[[ Information given open ]]

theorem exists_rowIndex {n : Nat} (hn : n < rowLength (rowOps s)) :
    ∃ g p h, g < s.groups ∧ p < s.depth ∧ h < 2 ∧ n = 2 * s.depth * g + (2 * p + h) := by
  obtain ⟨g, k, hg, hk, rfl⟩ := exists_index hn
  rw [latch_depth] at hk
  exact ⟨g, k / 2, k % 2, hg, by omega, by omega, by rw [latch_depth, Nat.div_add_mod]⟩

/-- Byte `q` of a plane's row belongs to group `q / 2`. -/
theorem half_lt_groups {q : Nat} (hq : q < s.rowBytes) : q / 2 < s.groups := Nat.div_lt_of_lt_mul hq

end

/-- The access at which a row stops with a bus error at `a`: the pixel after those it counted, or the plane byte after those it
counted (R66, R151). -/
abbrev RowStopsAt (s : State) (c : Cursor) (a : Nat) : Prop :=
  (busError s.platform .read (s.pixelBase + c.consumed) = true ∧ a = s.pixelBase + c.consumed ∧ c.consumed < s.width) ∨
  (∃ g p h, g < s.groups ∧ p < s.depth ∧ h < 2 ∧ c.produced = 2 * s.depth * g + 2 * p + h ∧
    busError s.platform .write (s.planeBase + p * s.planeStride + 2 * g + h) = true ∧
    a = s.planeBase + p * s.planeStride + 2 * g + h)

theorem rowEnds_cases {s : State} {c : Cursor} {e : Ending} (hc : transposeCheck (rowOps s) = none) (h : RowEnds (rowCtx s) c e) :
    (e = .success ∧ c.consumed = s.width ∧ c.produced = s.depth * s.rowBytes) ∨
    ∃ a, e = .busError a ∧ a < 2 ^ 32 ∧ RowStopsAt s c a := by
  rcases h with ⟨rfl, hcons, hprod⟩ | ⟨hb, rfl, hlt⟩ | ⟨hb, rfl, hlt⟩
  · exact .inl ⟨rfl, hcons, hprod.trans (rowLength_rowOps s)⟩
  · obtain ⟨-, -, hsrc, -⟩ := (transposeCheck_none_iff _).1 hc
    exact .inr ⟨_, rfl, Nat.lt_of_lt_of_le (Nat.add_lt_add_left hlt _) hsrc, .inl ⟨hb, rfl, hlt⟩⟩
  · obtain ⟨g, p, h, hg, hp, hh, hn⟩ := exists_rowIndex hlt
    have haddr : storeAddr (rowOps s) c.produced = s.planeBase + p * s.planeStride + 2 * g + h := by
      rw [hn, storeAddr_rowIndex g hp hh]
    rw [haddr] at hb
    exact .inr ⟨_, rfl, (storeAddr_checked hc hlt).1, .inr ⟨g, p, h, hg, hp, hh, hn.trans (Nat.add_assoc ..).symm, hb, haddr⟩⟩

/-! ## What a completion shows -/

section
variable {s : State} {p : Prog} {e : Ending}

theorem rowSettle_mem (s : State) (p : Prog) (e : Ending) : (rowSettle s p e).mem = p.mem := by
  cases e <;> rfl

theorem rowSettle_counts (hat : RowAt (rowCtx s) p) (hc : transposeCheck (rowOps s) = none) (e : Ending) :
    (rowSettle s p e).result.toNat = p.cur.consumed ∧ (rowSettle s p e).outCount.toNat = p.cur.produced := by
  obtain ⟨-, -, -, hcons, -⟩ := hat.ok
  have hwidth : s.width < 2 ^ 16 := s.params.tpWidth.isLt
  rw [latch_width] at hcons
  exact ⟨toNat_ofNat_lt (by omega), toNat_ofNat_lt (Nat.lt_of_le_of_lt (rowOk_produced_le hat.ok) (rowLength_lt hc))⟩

[[ Information given closed ]]
[[ Information given open ]]

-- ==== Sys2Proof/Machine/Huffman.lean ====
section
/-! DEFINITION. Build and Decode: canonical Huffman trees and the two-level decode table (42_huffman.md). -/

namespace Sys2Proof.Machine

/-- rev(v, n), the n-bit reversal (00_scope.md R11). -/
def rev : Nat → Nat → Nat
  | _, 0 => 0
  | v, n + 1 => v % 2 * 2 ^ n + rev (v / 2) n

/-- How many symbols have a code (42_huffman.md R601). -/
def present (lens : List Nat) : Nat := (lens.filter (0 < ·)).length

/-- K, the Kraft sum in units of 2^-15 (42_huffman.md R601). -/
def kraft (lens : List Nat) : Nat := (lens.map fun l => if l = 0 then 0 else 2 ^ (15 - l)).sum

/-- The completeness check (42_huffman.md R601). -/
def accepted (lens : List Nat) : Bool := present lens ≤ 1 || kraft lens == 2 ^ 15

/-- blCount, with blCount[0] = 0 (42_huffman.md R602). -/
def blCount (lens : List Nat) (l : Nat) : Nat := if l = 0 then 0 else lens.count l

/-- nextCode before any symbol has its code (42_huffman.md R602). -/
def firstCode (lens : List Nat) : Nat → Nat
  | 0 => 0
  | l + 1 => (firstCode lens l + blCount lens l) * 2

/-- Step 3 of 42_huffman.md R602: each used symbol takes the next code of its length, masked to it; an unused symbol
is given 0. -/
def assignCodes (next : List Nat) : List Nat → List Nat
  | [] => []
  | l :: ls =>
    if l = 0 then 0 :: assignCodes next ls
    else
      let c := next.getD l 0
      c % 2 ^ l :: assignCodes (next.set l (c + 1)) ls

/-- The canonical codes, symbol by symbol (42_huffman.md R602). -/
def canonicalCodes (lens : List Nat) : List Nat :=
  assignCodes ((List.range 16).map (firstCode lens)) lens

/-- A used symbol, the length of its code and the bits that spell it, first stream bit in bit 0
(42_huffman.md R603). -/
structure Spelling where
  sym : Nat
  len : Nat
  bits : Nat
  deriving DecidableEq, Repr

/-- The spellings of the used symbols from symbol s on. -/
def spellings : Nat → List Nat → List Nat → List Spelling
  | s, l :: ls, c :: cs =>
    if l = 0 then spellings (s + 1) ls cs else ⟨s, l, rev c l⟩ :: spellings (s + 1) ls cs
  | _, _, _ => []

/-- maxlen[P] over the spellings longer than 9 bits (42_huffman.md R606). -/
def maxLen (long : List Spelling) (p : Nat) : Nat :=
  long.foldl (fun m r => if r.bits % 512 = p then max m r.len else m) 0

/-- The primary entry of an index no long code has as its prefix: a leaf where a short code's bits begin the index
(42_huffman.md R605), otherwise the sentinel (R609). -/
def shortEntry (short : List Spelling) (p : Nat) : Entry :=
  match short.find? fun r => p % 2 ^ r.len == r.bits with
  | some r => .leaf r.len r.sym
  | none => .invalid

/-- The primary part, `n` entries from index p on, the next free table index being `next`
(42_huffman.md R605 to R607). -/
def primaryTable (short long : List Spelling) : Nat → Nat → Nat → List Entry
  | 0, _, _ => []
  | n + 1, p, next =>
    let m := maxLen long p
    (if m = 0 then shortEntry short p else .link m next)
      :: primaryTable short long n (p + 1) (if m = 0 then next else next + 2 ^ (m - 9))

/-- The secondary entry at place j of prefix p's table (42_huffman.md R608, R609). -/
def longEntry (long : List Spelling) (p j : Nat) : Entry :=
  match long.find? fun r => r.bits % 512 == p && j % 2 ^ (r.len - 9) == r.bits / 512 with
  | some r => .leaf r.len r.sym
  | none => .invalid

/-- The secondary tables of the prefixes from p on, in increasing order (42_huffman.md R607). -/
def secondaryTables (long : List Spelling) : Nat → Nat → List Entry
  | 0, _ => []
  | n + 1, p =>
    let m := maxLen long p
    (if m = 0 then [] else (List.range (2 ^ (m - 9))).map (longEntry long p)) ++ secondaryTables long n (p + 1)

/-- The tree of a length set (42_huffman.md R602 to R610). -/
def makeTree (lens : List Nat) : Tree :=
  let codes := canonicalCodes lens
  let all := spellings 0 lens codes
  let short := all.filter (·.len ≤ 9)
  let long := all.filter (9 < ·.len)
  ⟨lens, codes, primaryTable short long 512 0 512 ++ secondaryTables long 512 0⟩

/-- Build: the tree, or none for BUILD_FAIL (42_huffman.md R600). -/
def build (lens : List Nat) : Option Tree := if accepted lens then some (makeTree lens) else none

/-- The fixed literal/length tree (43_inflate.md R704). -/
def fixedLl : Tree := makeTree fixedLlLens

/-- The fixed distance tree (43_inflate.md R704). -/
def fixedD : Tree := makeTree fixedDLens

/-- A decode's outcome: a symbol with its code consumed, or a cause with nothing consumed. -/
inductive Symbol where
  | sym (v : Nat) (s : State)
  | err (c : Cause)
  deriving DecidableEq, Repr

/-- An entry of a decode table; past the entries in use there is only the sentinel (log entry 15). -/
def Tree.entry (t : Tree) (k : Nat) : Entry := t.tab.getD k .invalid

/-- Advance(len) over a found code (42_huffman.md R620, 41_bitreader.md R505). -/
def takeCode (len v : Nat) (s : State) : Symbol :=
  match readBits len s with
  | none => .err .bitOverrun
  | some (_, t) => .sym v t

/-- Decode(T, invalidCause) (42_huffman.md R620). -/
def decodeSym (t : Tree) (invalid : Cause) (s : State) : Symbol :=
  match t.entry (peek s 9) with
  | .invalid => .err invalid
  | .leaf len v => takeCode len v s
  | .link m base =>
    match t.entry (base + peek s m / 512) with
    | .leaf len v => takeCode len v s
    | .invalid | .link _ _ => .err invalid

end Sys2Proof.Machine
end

[[ Information given closed ]]

[Activity] Apply a filter for "counted" to the data above, then copy each line that matches.

[Answer to this task]
/-- The access at which a row stops with a bus error at `a`: the pixel after those it counted, or the plane byte after those it
counted (R66, R151). -/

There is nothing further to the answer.